◆ **RECORDS TO USE**:
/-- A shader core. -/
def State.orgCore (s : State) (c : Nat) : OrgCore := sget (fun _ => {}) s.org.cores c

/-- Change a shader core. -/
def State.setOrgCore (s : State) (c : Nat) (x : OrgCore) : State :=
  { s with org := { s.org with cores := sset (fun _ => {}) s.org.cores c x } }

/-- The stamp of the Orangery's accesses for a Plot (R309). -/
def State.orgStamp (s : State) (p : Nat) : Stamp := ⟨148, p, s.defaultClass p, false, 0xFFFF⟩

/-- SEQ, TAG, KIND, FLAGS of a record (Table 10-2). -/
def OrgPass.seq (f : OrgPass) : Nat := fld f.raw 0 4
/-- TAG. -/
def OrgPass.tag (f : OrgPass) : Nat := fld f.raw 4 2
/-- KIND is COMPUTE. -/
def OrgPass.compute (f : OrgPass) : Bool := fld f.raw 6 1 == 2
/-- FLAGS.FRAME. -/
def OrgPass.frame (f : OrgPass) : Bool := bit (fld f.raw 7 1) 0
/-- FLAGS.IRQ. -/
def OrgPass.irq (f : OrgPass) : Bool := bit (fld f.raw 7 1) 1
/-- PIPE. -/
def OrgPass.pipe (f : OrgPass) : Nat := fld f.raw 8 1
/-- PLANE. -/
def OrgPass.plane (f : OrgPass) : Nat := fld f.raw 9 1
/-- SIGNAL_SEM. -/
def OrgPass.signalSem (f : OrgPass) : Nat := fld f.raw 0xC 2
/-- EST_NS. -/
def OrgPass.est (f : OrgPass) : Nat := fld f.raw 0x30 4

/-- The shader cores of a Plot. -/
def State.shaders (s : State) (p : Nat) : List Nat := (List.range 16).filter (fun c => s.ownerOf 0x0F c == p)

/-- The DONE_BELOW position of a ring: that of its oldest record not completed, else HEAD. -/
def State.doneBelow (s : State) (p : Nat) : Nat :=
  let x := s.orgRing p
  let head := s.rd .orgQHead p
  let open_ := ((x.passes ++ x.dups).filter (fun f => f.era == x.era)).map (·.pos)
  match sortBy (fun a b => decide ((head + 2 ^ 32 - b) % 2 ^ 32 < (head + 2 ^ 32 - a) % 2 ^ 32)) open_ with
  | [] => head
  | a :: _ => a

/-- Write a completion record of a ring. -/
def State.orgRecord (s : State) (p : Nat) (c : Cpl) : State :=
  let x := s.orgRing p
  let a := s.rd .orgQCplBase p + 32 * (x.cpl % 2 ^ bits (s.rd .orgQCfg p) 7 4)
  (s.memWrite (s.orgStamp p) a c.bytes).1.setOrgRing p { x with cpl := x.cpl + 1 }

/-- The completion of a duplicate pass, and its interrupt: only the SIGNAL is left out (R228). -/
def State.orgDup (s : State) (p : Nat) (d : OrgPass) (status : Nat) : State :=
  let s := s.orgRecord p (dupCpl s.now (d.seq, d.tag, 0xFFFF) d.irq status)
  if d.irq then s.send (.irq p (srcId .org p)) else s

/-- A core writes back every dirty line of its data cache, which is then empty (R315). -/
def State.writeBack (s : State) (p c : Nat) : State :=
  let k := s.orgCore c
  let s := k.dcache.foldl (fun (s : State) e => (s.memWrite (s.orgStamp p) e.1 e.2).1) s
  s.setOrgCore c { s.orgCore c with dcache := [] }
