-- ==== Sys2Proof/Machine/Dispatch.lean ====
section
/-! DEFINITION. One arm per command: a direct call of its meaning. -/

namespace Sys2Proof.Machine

==

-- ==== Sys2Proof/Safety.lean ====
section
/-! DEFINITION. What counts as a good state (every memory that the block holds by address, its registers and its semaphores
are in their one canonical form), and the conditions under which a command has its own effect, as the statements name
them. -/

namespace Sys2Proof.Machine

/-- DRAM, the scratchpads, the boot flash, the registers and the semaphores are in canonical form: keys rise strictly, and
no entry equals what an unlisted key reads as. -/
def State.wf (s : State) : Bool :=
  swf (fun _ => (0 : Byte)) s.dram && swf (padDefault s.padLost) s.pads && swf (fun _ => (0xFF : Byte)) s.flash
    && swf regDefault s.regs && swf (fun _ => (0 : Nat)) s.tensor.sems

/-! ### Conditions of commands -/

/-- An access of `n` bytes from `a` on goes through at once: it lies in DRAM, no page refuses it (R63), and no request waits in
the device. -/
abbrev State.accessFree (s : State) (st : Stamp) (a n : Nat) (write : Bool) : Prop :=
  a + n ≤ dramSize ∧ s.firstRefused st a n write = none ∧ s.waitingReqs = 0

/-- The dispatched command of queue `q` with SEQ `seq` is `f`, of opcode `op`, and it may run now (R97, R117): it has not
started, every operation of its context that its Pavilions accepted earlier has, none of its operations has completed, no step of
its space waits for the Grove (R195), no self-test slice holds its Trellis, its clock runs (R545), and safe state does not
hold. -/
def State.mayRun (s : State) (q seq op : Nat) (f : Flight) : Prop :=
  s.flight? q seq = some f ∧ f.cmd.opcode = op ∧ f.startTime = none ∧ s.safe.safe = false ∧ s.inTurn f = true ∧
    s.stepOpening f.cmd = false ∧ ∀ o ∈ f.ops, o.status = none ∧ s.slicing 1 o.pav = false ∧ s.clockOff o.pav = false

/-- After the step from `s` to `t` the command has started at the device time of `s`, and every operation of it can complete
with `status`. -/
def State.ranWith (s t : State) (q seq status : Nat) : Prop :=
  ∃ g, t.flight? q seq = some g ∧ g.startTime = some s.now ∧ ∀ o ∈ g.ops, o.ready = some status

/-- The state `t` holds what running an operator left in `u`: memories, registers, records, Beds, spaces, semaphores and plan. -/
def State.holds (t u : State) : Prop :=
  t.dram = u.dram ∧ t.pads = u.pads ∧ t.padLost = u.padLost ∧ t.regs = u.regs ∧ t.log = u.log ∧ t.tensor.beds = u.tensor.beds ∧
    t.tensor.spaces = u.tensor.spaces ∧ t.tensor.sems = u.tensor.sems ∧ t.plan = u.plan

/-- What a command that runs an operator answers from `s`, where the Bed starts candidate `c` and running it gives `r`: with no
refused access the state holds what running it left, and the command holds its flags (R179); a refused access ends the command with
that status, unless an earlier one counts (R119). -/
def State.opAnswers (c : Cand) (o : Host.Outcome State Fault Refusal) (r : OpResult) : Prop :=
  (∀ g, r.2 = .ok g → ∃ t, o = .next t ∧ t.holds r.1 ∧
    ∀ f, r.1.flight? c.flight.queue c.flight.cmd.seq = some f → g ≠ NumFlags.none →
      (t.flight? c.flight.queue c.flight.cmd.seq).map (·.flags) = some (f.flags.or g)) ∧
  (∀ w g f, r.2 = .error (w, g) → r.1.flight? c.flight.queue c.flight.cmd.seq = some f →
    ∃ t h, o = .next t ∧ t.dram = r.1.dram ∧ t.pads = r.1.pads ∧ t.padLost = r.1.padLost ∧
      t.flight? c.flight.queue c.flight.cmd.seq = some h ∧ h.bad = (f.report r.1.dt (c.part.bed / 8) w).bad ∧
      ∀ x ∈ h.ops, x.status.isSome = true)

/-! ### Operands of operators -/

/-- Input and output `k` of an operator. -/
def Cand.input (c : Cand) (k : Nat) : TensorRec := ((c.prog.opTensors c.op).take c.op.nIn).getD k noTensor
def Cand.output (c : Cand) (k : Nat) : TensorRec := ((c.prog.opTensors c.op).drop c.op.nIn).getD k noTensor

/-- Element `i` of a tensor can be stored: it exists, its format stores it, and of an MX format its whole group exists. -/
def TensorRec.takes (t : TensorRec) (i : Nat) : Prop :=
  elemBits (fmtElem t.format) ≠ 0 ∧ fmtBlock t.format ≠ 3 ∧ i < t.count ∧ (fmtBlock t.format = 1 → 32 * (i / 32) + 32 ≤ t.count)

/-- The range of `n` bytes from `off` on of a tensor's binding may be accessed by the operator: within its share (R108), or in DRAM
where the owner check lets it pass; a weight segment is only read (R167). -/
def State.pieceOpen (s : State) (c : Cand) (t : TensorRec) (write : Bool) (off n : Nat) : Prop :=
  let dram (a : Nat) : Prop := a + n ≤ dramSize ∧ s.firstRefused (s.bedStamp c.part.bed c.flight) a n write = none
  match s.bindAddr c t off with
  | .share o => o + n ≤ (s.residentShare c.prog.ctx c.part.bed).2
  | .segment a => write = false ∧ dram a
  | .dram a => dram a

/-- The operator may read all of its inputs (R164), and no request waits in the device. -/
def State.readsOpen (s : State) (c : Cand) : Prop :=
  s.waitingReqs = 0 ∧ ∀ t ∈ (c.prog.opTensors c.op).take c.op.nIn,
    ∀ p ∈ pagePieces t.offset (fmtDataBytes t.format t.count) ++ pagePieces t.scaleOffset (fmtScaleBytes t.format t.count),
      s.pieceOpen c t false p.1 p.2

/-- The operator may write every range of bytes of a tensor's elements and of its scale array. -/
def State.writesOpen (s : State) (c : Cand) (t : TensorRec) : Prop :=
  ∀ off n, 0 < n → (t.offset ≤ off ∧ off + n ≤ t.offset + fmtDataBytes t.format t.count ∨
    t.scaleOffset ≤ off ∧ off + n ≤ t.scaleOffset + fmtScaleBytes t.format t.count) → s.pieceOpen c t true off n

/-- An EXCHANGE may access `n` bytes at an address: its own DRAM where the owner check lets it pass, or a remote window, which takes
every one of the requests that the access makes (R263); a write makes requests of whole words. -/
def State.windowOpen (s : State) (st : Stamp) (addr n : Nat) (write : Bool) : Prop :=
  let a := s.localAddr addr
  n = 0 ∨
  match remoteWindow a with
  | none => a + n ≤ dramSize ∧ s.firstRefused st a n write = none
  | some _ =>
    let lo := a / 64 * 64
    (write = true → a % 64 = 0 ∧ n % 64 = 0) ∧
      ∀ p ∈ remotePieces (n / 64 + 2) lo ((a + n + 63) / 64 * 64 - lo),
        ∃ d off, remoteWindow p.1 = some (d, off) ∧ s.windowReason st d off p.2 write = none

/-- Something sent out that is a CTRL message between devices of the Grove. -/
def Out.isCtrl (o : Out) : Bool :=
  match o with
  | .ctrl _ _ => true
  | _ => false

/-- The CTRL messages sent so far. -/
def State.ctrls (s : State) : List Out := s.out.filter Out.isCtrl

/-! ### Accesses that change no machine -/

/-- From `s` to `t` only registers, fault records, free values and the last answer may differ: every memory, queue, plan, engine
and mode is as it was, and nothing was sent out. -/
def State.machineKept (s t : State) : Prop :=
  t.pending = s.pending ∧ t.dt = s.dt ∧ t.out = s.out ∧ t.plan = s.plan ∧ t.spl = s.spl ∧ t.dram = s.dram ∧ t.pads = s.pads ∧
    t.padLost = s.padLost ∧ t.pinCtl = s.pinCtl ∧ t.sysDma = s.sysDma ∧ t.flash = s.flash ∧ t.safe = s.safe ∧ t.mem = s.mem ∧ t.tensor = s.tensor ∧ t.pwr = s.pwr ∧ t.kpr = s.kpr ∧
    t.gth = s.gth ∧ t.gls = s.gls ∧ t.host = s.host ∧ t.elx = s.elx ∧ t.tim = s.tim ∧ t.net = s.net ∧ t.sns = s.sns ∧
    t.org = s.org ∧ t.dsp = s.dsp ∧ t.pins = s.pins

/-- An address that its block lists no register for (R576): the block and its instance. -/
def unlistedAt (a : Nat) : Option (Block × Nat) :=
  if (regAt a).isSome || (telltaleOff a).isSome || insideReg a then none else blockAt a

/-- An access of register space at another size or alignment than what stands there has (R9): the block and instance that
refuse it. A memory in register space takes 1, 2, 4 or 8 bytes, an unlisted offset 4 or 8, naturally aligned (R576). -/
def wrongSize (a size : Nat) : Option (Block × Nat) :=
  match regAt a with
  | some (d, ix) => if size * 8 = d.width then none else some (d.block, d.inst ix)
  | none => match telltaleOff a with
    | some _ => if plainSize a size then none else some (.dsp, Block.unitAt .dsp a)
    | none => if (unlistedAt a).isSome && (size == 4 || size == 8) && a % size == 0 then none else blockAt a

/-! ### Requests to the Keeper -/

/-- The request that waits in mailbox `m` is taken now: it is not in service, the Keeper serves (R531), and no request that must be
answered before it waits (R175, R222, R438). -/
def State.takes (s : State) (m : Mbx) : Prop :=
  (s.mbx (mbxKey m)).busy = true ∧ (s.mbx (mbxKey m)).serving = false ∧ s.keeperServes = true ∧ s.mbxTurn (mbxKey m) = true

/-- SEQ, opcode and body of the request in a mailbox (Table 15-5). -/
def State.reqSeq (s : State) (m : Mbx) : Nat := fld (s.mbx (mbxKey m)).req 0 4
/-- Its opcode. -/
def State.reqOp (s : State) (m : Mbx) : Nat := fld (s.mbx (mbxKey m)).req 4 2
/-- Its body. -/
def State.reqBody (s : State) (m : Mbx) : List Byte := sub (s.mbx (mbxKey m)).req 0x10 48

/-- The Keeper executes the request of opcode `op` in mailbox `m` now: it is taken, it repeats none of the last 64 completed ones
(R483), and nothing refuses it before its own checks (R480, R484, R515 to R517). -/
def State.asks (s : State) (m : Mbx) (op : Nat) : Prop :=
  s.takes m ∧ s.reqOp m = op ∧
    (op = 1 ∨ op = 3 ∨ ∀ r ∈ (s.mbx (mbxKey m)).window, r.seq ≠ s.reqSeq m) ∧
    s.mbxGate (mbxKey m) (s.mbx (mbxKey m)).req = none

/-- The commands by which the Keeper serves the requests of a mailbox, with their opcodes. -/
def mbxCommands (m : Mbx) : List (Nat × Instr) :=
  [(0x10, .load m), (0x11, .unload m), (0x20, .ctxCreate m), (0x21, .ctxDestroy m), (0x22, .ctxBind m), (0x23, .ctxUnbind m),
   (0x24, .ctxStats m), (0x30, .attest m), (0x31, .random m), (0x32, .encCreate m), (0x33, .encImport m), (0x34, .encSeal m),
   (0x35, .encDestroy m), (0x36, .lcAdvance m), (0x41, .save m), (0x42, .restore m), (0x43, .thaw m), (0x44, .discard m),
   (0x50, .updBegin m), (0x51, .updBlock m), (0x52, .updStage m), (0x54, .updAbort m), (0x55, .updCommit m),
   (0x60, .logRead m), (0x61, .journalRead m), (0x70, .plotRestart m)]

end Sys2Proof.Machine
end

◆ **EXERCISE REQUIREMENTS**:
In the listing above, start at the line with "if (regAt a).isSome", go on through the line with "Block.unitAt .dsp a)", and copy each of those lines exactly; leave out all the rest.

◆ **EXERCISE ANSWER**:
  if (regAt a).isSome || (telltaleOff a).isSome || insideReg a then none else blockAt a

/-- An access of register space at another size or alignment than what stands there has (R9): the block and instance that
refuse it. A memory in register space takes 1, 2, 4 or 8 bytes, an unlisted offset 4 or 8, naturally aligned (R576). -/
def wrongSize (a size : Nat) : Option (Block × Nat) :=
  match regAt a with
  | some (d, ix) => if size * 8 = d.width then none else some (d.block, d.inst ix)
  | none => match telltaleOff a with
    | some _ => if plainSize a size then none else some (.dsp, Block.unitAt .dsp a)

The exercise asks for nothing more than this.